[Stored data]
BEGIN
-- ==== Sys2Proof/Laws/Guard.lean ====
section
/-!
SUPPORT. Sys2Proof/Laws/Guard.lean: what running a command, and an admitted register access, leave as they were.
-/
namespace Sys2Proof.Machine

variable (s t : State)

/-! ### Running a command -/

theorem gated_running (f : State → State) (h : s.running) : s.gated f = s.keep (f s) := by
  simp only [State.gated, State.running] at *; rw [if_neg (by simp [h])]

theorem gated_stopped (f : State → State) (h : s.stopped = true) : s.gated f = s := by
  simp only [State.gated, h, if_true]

/-- While nothing waits for the fabric, nothing follows from a command that leaves the fabric alone. -/
theorem follow_calm (h : t.spk.idle = true) : State.follow s t = t := by
  simp only [State.follow, h, if_true]

theorem live_running (f : State → State) (h : s.running) (hf : (f s).spk.idle = true) : s.live f = s.keep (f s) := by
  simp only [State.live, State.running] at *
  rw [if_neg (by simp [h]), follow_calm s (f s) hf]

theorem live_calm (f : State → State) (h : s.running) (hc : s.calmFabric) (hf : (f s).spk = s.spk) :
    s.live f = s.keep (f s) := live_running s f h (by rw [hf]; exact hc)

theorem live_stopped (f : State → State) (h : s.stopped = true) : s.live f = s := by
  simp only [State.live, h, if_true]

/-- The effect that a command keeps of what its meaning computes: all but the queue and the pins. -/
theorem keep_only (l : List Part) (h : s.changesOnly t l) : s.changesOnly (s.keep t) l := fun p hp => by
  cases p <;> first | rfl | exact h _ hp
theorem keep_regsBut (f : Nat → Prop) (h : s.regsBut t f) : s.regsBut (s.keep t) f := h

theorem gated_pending (f : State → State) : (s.gated f).pending = s.pending := by unfold State.gated; split <;> rfl
theorem live_pending (f : State → State) : (s.live f).pending = s.pending := by unfold State.live; split <;> rfl
theorem gatedReset_pending (f : State → State) : (s.gatedReset f).pending = s.pending := by
  unfold State.gatedReset; split <;> rfl
theorem gatedBoot_pending (f : State → State) : (s.gatedBoot f).pending = s.pending := by
  unfold State.gatedBoot; split <;> rfl
theorem gated_pins (f : State → State) : (s.gated f).pins = s.pins := by unfold State.gated; split <;> rfl
theorem live_pins (f : State → State) : (s.live f).pins = s.pins := by unfold State.live; split <;> rfl

/-! ### A hart that acts -/

theorem foldl_frame {α β γ : Type} (g : β → γ) (f : β → α → β) (l : List α) (b : β) (h : ∀ b a, g (f b a) = g b) :
    g (l.foldl f b) = g b := by
  induction l generalizing b with
  | nil => rfl
  | cons a t ih => rw [List.foldl_cons, ih, h]

theorem hartReg_isHartReg (h : Fin 12) : isHartReg (hartReg h.val) := by
  have := h.isLt; unfold isHartReg hartReg; omega

theorem showHart_reg (h : Nat) (a : Nat) (ha : a ≠ hartReg h) : (s.showHart h).reg a = s.reg a := by
  unfold State.showHart; exact reg_setFld_ne s _ a _ _ _ ha

theorem showHart_only (h : Nat) : s.changesOnly (s.showHart h) [.regs] := setFld_only _ _ _ _

/-- The V bit and the VMID of a hart that acts. -/
theorem noteHart_hart (h : Fin 12) (v : Bool) (vmid : Nat) : s.noteHart (.hart h v vmid) =
    (if v then (s.setBit (hartReg h.val) 22 v).setHart h.val { (s.setBit (hartReg h.val) 22 v).hart h.val with vmid := vmid }
     else s.setBit (hartReg h.val) 22 v).showHart h.val := rfl

/-- A hart that acts changes its PART_HART register and its own state, nothing else. -/
theorem noteHart_only (w : Who) : s.changesOnly (s.noteHart w) [.regs, .harts] := by
  cases w with
  | hart h v vmid =>
    rw [noteHart_hart]
    have h1 : s.changesOnly (s.setBit (hartReg h.val) 22 v) [.regs, .harts] :=
      changesOnly_mono _ _ (setBit_only _ _ _) (by simp)
    refine changesOnly_trans _ ?_ (changesOnly_mono _ _ (showHart_only _ _) (by simp))
    split
    · exact changesOnly_trans _ h1 (changesOnly_mono _ _ (setHart_only _ _) (by simp))
    · exact h1
  | pair => exact changesOnly_refl s _
  | debug => exact changesOnly_refl s _
  | ingress => exact changesOnly_refl s _
  | unit => exact changesOnly_refl s _

theorem noteHart_reg (w : Who) (a : Nat) (ha : ¬ isHartReg a) : (s.noteHart w).reg a = s.reg a := by
  cases w with
  | hart h v vmid =>
    have hne : a ≠ hartReg h.val := fun e => ha (e ▸ hartReg_isHartReg h)
    rw [noteHart_hart, showHart_reg _ _ _ hne]
    have h1 := reg_setBit_ne s (hartReg h.val) a 22 v hne
    split
    · rw [State.setHart_reg, h1]
    · exact h1
  | pair => rfl
  | debug => rfl
  | ingress => rfl
  | unit => rfl

theorem noteHart_fld (w : Who) (a lo k : Nat) (ha : ¬ isHartReg a) : (s.noteHart w).fld a lo k = s.fld a lo k := by
  simp only [State.fld, noteHart_reg s w a ha]

theorem noteHart_bit (w : Who) (a b : Nat) (ha : ¬ isHartReg a) : (s.noteHart w).bit a b = s.bit a b := by
  unfold State.bit; rw [noteHart_fld s w a b 1 ha]

/-! ### An admitted access -/

theorem seen_reg (w : Who) (a : Nat) (ha : ¬ isHartReg a) : (s.seen w).reg a = s.reg a := noteHart_reg s.noResp w a ha
theorem seen_fld (w : Who) (a lo k : Nat) (ha : ¬ isHartReg a) : (s.seen w).fld a lo k = s.fld a lo k :=
  noteHart_fld s.noResp w a lo k ha
theorem seen_bit (w : Who) (a b : Nat) (ha : ¬ isHartReg a) : (s.seen w).bit a b = s.bit a b :=
  noteHart_bit s.noResp w a b ha

/-- The state an access meets differs from the state before in the response, PART_HART and the harts alone. -/
theorem seen_only (w : Who) : s.changesOnly (s.seen w) [.regs, .harts, .resp] :=
  changesOnly_trans _ (changesOnly_mono _ _ noResp_only (by simp)) (changesOnly_mono _ _ (noteHart_only s.noResp w) (by simp))

theorem seen_resp (w : Who) : (s.seen w).resp = [] := noteHart_only s.noResp w .resp (by decide)

theorem seen_regsBut (w : Who) : s.regsBut (s.seen w) isHartReg := fun a ha => seen_reg s w a ha

/-- An admitted access runs its effect on the state it meets, with its attributes. -/
theorem viaGuard_lets (w : Who) (a : Nat) (wr : Bool) (f : Attrs → State → State) (x : Attrs) (h : s.lets w a wr x) :
    s.viaGuard w a wr f = f x (s.seen w) := by
  obtain ⟨h1, h2⟩ := h
  unfold State.seen at h1 h2 ⊢
  simp only [State.viaGuard, h1, h2]

theorem ownWrite_lets (w : Who) (a : Nat) (f : Attrs → State → State) (x : Attrs) (h : s.lets w a true x) :
    s.ownWrite w a f = (f x (s.seen w)).wrote x a := by
  unfold State.ownWrite; rw [viaGuard_lets s w a true _ x h]

end Sys2Proof.Machine
end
END
> **WHAT IS EXPECTED**:
Each record is to be reproduced exactly as it appears.

> **YOUR SOLUTION**:
-- ==== Sys2Proof/Laws/Guard.lean ====
section
/-!
SUPPORT. Sys2Proof/Laws/Guard.lean: what running a command, and an admitted register access, leave as they were.
-/
namespace Sys2Proof.Machine

variable (s t : State)

/-! ### Running a command -/

theorem gated_running (f : State → State) (h : s.running) : s.gated f = s.keep (f s) := by
  simp only [State.gated, State.running] at *; rw [if_neg (by simp [h])]

theorem gated_stopped (f : State → State) (h : s.stopped = true) : s.gated f = s := by
  simp only [State.gated, h, if_true]

/-- While nothing waits for the fabric, nothing follows from a command that leaves the fabric alone. -/
theorem follow_calm (h : t.spk.idle = true) : State.follow s t = t := by
  simp only [State.follow, h, if_true]

theorem live_running (f : State → State) (h : s.running) (hf : (f s).spk.idle = true) : s.live f = s.keep (f s) := by
  simp only [State.live, State.running] at *
  rw [if_neg (by simp [h]), follow_calm s (f s) hf]

theorem live_calm (f : State → State) (h : s.running) (hc : s.calmFabric) (hf : (f s).spk = s.spk) :
    s.live f = s.keep (f s) := live_running s f h (by rw [hf]; exact hc)

theorem live_stopped (f : State → State) (h : s.stopped = true) : s.live f = s := by
  simp only [State.live, h, if_true]

/-- The effect that a command keeps of what its meaning computes: all but the queue and the pins. -/
theorem keep_only (l : List Part) (h : s.changesOnly t l) : s.changesOnly (s.keep t) l := fun p hp => by
  cases p <;> first | rfl | exact h _ hp
theorem keep_regsBut (f : Nat → Prop) (h : s.regsBut t f) : s.regsBut (s.keep t) f := h

theorem gated_pending (f : State → State) : (s.gated f).pending = s.pending := by unfold State.gated; split <;> rfl
theorem live_pending (f : State → State) : (s.live f).pending = s.pending := by unfold State.live; split <;> rfl
theorem gatedReset_pending (f : State → State) : (s.gatedReset f).pending = s.pending := by
  unfold State.gatedReset; split <;> rfl
theorem gatedBoot_pending (f : State → State) : (s.gatedBoot f).pending = s.pending := by
  unfold State.gatedBoot; split <;> rfl
theorem gated_pins (f : State → State) : (s.gated f).pins = s.pins := by unfold State.gated; split <;> rfl
theorem live_pins (f : State → State) : (s.live f).pins = s.pins := by unfold State.live; split <;> rfl

/-! ### A hart that acts -/

theorem foldl_frame {α β γ : Type} (g : β → γ) (f : β → α → β) (l : List α) (b : β) (h : ∀ b a, g (f b a) = g b) :
    g (l.foldl f b) = g b := by
  induction l generalizing b with
  | nil => rfl
  | cons a t ih => rw [List.foldl_cons, ih, h]

theorem hartReg_isHartReg (h : Fin 12) : isHartReg (hartReg h.val) := by
  have := h.isLt; unfold isHartReg hartReg; omega

theorem showHart_reg (h : Nat) (a : Nat) (ha : a ≠ hartReg h) : (s.showHart h).reg a = s.reg a := by
  unfold State.showHart; exact reg_setFld_ne s _ a _ _ _ ha

theorem showHart_only (h : Nat) : s.changesOnly (s.showHart h) [.regs] := setFld_only _ _ _ _

/-- The V bit and the VMID of a hart that acts. -/
theorem noteHart_hart (h : Fin 12) (v : Bool) (vmid : Nat) : s.noteHart (.hart h v vmid) =
    (if v then (s.setBit (hartReg h.val) 22 v).setHart h.val { (s.setBit (hartReg h.val) 22 v).hart h.val with vmid := vmid }
     else s.setBit (hartReg h.val) 22 v).showHart h.val := rfl

/-- A hart that acts changes its PART_HART register and its own state, nothing else. -/
theorem noteHart_only (w : Who) : s.changesOnly (s.noteHart w) [.regs, .harts] := by
  cases w with
  | hart h v vmid =>
    rw [noteHart_hart]
    have h1 : s.changesOnly (s.setBit (hartReg h.val) 22 v) [.regs, .harts] :=
      changesOnly_mono _ _ (setBit_only _ _ _) (by simp)
    refine changesOnly_trans _ ?_ (changesOnly_mono _ _ (showHart_only _ _) (by simp))
    split
    · exact changesOnly_trans _ h1 (changesOnly_mono _ _ (setHart_only _ _) (by simp))
    · exact h1
  | pair => exact changesOnly_refl s _
  | debug => exact changesOnly_refl s _
  | ingress => exact changesOnly_refl s _
  | unit => exact changesOnly_refl s _

theorem noteHart_reg (w : Who) (a : Nat) (ha : ¬ isHartReg a) : (s.noteHart w).reg a = s.reg a := by
  cases w with
  | hart h v vmid =>
    have hne : a ≠ hartReg h.val := fun e => ha (e ▸ hartReg_isHartReg h)
    rw [noteHart_hart, showHart_reg _ _ _ hne]
    have h1 := reg_setBit_ne s (hartReg h.val) a 22 v hne
    split
    · rw [State.setHart_reg, h1]
    · exact h1
  | pair => rfl
  | debug => rfl
  | ingress => rfl
  | unit => rfl

theorem noteHart_fld (w : Who) (a lo k : Nat) (ha : ¬ isHartReg a) : (s.noteHart w).fld a lo k = s.fld a lo k := by
  simp only [State.fld, noteHart_reg s w a ha]

theorem noteHart_bit (w : Who) (a b : Nat) (ha : ¬ isHartReg a) : (s.noteHart w).bit a b = s.bit a b := by
  unfold State.bit; rw [noteHart_fld s w a b 1 ha]

/-! ### An admitted access -/

theorem seen_reg (w : Who) (a : Nat) (ha : ¬ isHartReg a) : (s.seen w).reg a = s.reg a := noteHart_reg s.noResp w a ha
theorem seen_fld (w : Who) (a lo k : Nat) (ha : ¬ isHartReg a) : (s.seen w).fld a lo k = s.fld a lo k :=
  noteHart_fld s.noResp w a lo k ha
theorem seen_bit (w : Who) (a b : Nat) (ha : ¬ isHartReg a) : (s.seen w).bit a b = s.bit a b :=
  noteHart_bit s.noResp w a b ha

/-- The state an access meets differs from the state before in the response, PART_HART and the harts alone. -/
theorem seen_only (w : Who) : s.changesOnly (s.seen w) [.regs, .harts, .resp] :=
  changesOnly_trans _ (changesOnly_mono _ _ noResp_only (by simp)) (changesOnly_mono _ _ (noteHart_only s.noResp w) (by simp))

theorem seen_resp (w : Who) : (s.seen w).resp = [] := noteHart_only s.noResp w .resp (by decide)

theorem seen_regsBut (w : Who) : s.regsBut (s.seen w) isHartReg := fun a ha => seen_reg s w a ha

/-- An admitted access runs its effect on the state it meets, with its attributes. -/
theorem viaGuard_lets (w : Who) (a : Nat) (wr : Bool) (f : Attrs → State → State) (x : Attrs) (h : s.lets w a wr x) :
    s.viaGuard w a wr f = f x (s.seen w) := by
  obtain ⟨h1, h2⟩ := h
  unfold State.seen at h1 h2 ⊢
  simp only [State.viaGuard, h1, h2]

theorem ownWrite_lets (w : Who) (a : Nat) (f : Attrs → State → State) (x : Attrs) (h : s.lets w a true x) :
    s.ownWrite w a f = (f x (s.seen w)).wrote x a := by
  unfold State.ownWrite; rw [viaGuard_lets s w a true _ x h]

end Sys2Proof.Machine
end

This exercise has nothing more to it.